Skala: 1 – 10 pkt (1 – bardzo źle, 10 – bardzo dobrze)
źródło: ARC Rynek i Opinia
Młody i wykształcony klient banku => niezadowolony z obsługi
Z badania wynika, że generalnie poziom obsługi w bankach jest lepiej oceniany przez klientów w średnim wieku (45-59 lat) oraz osoby z wykształceniem podstawowym i zawodowym. Im młodszy i bardziej wykształcony klient, tym mniejsze zadowolenie z usług bankowych. Zapewne takie osoby są bardziej świadomie swoich praw konsumenckich w relacjach z instytucjami finansowymi – wiedzą, czego mogą od nich oczekiwać, i nie boją się tego artykułować.
– Najbardziej krytyczni w stosunku do jakości oferowanej przez banki są mężczyźni i osoby najwyżej wykształcone – mówi Grzegorz Sygnowski z ARC Rynek i Opinia i zwraca uwagę, że są to wartości średnie.
W każdej grupie demograficznej można bowiem wskazać najbardziej cenione instytucje. Takie podmioty najlepiej odpowiadają potrzebom tych zbiorowości.
– Przy analizie szczegółowej widać, że są banki lepiej oceniane przez ludzi młodych, i takie, które są lepiej oceniane na przykład przez osoby z wyższym wykształceniem. Przykładowo Alior Bank ma najwyższe noty wśród osób z wyższym wykształceniem, BPH – wśród ludzi młodych z niskimi dochodami, a Bank Millennium – wśród młodych ze średnimi dochodami – wyjaśnia Sygnowski.
Równocześnie istnieją banki, w których zadowolenie z usług znacząco odbiega od średniej rynkowej. Dla nich jest to sygnał, powinny przeanalizować potrzeby swoich klientów, wyciągnąć stosowne wnioski i wdrożyć odpowiednie działania.

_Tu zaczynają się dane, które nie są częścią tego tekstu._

-- ==== Sys2Proof/Laws/State.lean ====
section
/-!
SUPPORT. One lemma for each field of State and each basic update: what the update leaves alone.
-/
namespace Sys2Proof.Machine

/-! ## setReg -/

section
variable (s : State) (a : Nat) (v : BitVec 32)
@[simp] theorem State.setReg_pending : (s.setReg a v).pending = s.pending := rfl
@[simp] theorem State.setReg_ties : (s.setReg a v).ties = s.ties := rfl
@[simp] theorem State.setReg_hw : (s.setReg a v).hw = s.hw := rfl
@[simp] theorem State.setReg_freeCtr : (s.setReg a v).freeCtr = s.freeCtr := rfl
@[simp] theorem State.setReg_tregs : (s.setReg a v).tregs = s.tregs := rfl
@[simp] theorem State.setReg_stag : (s.setReg a v).stag = s.stag := rfl
@[simp] theorem State.setReg_ctrs : (s.setReg a v).ctrs = s.ctrs := rfl
@[simp] theorem State.setReg_snap : (s.setReg a v).snap = s.snap := rfl
@[simp] theorem State.setReg_time : (s.setReg a v).time = s.time := rfl
@[simp] theorem State.setReg_start : (s.setReg a v).start = s.start := rfl
@[simp] theorem State.setReg_power : (s.setReg a v).power = s.power := rfl
@[simp] theorem State.setReg_points : (s.setReg a v).points = s.points := rfl
@[simp] theorem State.setReg_mgmt : (s.setReg a v).mgmt = s.mgmt := rfl
@[simp] theorem State.setReg_tap : (s.setReg a v).tap = s.tap := rfl
@[simp] theorem State.setReg_nvm : (s.setReg a v).nvm = s.nvm := rfl
@[simp] theorem State.setReg_links : (s.setReg a v).links = s.links := rfl
@[simp] theorem State.setReg_trunk : (s.setReg a v).trunk = s.trunk := rfl
@[simp] theorem State.setReg_ports : (s.setReg a v).ports = s.ports := rfl
@[simp] theorem State.setReg_rings : (s.setReg a v).rings = s.rings := rfl
@[simp] theorem State.setReg_groves : (s.setReg a v).groves = s.groves := rfl
@[simp] theorem State.setReg_cores : (s.setReg a v).cores = s.cores := rfl
@[simp] theorem State.setReg_threads : (s.setReg a v).threads = s.threads := rfl
@[simp] theorem State.setReg_stalls : (s.setReg a v).stalls = s.stalls := rfl
@[simp] theorem State.setReg_beats : (s.setReg a v).beats = s.beats := rfl
@[simp] theorem State.setReg_lookup : (s.setReg a v).lookup = s.lookup := rfl
@[simp] theorem State.setReg_mems : (s.setReg a v).mems = s.mems := rfl
@[simp] theorem State.setReg_memRet : (s.setReg a v).memRet = s.memRet := rfl
@[simp] theorem State.setReg_recd : (s.setReg a v).recd = s.recd := rfl
end

/-! ## orReg -/

section
variable (s : State) (a : Nat) (v : BitVec 32)
@[simp] theorem State.orReg_pending : (s.orReg a v).pending = s.pending := rfl
@[simp] theorem State.orReg_ties : (s.orReg a v).ties = s.ties := rfl
@[simp] theorem State.orReg_hw : (s.orReg a v).hw = s.hw := rfl
@[simp] theorem State.orReg_freeCtr : (s.orReg a v).freeCtr = s.freeCtr := rfl
@[simp] theorem State.orReg_tregs : (s.orReg a v).tregs = s.tregs := rfl
@[simp] theorem State.orReg_stag : (s.orReg a v).stag = s.stag := rfl
@[simp] theorem State.orReg_ctrs : (s.orReg a v).ctrs = s.ctrs := rfl
@[simp] theorem State.orReg_snap : (s.orReg a v).snap = s.snap := rfl
@[simp] theorem State.orReg_time : (s.orReg a v).time = s.time := rfl
@[simp] theorem State.orReg_start : (s.orReg a v).start = s.start := rfl
@[simp] theorem State.orReg_power : (s.orReg a v).power = s.power := rfl
@[simp] theorem State.orReg_points : (s.orReg a v).points = s.points := rfl
@[simp] theorem State.orReg_mgmt : (s.orReg a v).mgmt = s.mgmt := rfl
@[simp] theorem State.orReg_tap : (s.orReg a v).tap = s.tap := rfl
@[simp] theorem State.orReg_nvm : (s.orReg a v).nvm = s.nvm := rfl
@[simp] theorem State.orReg_links : (s.orReg a v).links = s.links := rfl
@[simp] theorem State.orReg_trunk : (s.orReg a v).trunk = s.trunk := rfl
@[simp] theorem State.orReg_ports : (s.orReg a v).ports = s.ports := rfl
@[simp] theorem State.orReg_rings : (s.orReg a v).rings = s.rings := rfl
@[simp] theorem State.orReg_groves : (s.orReg a v).groves = s.groves := rfl
@[simp] theorem State.orReg_cores : (s.orReg a v).cores = s.cores := rfl
@[simp] theorem State.orReg_threads : (s.orReg a v).threads = s.threads := rfl
@[simp] theorem State.orReg_stalls : (s.orReg a v).stalls = s.stalls := rfl
@[simp] theorem State.orReg_beats : (s.orReg a v).beats = s.beats := rfl
@[simp] theorem State.orReg_lookup : (s.orReg a v).lookup = s.lookup := rfl
@[simp] theorem State.orReg_mems : (s.orReg a v).mems = s.mems := rfl
@[simp] theorem State.orReg_memRet : (s.orReg a v).memRet = s.memRet := rfl
@[simp] theorem State.orReg_recd : (s.orReg a v).recd = s.recd := rfl
end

Monitor Satysfakcji Klientów Banków Detalicznych
Badanie „Monitor Satysfakcji Klientów Banków Detalicznych” zostało przeprowadzone w okresie od stycznia do kwietnia br. na grupie 3750 osób w wieku 18-59 lat metodami CAWI (ankiety online na stronie epanel.pl) i TAPI (spotkania w cztery oczy). Respondentami byli klienci 15 największych banków (po 250 osób z każdego).